[Stored items]

• • • • •

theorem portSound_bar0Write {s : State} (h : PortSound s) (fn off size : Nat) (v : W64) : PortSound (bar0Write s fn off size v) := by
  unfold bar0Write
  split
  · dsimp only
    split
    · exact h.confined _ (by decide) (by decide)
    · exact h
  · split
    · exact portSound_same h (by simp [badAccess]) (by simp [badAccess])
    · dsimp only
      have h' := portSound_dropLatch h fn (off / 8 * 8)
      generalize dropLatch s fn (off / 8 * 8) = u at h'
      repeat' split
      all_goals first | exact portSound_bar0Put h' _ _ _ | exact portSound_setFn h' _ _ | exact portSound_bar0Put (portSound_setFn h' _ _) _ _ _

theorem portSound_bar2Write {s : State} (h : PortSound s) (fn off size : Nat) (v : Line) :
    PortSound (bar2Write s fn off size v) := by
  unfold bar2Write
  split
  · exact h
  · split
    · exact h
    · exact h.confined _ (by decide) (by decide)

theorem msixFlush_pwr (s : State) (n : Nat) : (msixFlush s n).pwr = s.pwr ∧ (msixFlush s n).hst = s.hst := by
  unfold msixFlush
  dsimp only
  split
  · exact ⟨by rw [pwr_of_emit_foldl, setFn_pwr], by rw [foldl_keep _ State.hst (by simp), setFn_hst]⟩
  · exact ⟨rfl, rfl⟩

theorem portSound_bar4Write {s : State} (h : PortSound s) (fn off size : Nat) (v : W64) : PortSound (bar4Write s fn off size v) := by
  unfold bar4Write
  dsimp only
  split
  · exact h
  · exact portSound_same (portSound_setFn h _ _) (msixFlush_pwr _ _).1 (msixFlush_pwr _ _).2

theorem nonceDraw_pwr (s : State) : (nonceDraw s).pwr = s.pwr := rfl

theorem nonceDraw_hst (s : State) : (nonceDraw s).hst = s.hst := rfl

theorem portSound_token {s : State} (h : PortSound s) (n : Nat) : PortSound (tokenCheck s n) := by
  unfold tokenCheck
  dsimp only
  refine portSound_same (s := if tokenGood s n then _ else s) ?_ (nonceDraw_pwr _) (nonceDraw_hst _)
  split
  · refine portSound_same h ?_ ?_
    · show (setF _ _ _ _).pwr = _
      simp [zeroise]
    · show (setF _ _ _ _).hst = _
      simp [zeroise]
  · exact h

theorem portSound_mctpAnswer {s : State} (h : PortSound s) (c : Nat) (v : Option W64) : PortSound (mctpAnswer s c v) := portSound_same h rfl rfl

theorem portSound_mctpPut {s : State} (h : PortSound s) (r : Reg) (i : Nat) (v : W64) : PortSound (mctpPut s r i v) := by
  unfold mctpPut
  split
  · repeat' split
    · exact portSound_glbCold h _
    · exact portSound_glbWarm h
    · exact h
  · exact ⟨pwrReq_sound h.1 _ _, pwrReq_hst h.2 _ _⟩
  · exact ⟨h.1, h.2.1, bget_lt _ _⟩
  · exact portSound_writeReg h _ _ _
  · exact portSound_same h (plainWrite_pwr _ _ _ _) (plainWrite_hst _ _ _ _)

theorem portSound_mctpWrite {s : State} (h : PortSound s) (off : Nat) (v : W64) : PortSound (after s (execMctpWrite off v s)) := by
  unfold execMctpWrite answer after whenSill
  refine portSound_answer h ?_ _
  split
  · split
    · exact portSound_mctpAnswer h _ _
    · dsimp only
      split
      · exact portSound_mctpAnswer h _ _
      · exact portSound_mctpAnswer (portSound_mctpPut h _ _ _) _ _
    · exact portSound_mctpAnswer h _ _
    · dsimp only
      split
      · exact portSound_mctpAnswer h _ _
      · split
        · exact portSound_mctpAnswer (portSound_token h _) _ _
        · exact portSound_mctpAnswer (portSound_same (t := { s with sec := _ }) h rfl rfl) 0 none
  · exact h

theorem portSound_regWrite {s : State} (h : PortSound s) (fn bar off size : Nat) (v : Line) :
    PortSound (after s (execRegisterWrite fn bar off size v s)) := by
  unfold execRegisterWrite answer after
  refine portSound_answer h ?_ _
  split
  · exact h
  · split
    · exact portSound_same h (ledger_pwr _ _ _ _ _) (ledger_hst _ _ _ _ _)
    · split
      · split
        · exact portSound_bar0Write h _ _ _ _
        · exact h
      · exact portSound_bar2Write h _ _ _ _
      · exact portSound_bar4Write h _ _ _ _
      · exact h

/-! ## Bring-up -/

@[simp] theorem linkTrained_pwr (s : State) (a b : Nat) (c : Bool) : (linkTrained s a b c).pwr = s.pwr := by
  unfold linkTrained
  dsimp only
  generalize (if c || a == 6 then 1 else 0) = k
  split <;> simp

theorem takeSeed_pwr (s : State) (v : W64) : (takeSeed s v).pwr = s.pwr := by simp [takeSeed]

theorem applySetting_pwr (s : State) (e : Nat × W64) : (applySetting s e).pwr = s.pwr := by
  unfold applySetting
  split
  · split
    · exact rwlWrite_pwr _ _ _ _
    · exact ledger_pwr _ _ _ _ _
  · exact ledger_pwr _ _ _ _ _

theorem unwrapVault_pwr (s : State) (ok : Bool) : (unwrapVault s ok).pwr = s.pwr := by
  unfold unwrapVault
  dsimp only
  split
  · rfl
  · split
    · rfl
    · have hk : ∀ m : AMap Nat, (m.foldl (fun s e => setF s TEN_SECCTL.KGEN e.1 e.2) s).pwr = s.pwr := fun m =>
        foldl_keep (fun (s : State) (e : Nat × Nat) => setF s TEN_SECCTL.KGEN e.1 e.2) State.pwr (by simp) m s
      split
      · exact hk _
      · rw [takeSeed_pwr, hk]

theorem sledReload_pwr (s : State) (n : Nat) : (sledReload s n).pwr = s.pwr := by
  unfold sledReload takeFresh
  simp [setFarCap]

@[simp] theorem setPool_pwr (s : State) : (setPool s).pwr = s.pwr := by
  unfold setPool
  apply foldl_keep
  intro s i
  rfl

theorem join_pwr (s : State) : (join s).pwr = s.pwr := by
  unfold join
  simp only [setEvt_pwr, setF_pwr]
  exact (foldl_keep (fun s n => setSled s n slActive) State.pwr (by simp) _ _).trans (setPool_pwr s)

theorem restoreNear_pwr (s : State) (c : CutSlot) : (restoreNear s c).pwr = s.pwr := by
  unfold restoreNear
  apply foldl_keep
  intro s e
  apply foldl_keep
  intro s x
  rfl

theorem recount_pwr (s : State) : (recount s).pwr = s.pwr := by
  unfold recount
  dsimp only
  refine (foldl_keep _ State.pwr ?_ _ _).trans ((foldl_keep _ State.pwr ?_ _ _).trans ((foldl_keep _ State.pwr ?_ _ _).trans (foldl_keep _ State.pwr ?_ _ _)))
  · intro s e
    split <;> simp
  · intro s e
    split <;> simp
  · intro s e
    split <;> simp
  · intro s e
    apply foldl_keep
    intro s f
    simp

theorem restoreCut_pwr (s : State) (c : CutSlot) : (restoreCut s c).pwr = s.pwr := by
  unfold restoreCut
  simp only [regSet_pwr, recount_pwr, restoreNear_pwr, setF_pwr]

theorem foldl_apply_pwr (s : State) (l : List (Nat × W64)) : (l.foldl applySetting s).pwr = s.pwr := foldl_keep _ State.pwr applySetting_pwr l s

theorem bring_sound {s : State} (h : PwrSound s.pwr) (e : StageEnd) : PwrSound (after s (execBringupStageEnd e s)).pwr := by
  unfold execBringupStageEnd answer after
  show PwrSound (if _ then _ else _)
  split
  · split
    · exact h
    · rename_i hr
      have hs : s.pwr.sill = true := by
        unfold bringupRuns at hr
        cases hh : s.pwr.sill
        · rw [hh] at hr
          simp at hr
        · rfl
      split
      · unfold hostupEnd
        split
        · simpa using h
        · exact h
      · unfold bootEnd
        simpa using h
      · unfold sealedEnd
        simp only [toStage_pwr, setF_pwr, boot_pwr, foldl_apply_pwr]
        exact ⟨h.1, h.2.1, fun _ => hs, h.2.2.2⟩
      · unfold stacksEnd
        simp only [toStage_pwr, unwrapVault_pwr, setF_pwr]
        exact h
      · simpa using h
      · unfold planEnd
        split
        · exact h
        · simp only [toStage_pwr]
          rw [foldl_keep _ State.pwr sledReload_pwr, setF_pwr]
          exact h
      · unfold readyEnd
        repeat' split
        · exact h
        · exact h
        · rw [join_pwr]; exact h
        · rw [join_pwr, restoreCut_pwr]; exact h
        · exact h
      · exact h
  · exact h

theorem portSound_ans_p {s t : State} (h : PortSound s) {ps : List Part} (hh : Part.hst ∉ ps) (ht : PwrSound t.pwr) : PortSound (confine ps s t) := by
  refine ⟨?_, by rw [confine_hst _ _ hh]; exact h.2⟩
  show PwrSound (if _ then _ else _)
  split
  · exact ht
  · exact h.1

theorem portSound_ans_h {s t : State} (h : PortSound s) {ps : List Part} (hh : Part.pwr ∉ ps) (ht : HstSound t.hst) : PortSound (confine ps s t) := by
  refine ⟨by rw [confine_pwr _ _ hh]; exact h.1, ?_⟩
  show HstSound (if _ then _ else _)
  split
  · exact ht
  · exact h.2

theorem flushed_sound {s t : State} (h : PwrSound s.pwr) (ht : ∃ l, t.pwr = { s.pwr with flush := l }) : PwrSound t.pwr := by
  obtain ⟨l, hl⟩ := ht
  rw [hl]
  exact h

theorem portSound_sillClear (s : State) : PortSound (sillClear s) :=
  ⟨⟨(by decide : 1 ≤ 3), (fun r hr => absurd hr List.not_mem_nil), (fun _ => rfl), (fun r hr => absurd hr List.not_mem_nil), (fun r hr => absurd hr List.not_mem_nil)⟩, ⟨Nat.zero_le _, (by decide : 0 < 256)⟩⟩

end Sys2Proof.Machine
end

• • • • •

Counting only lines that contain the word "Bool", state how many appear in the entries, and add nothing.

**FINISHED EXERCISE:**
2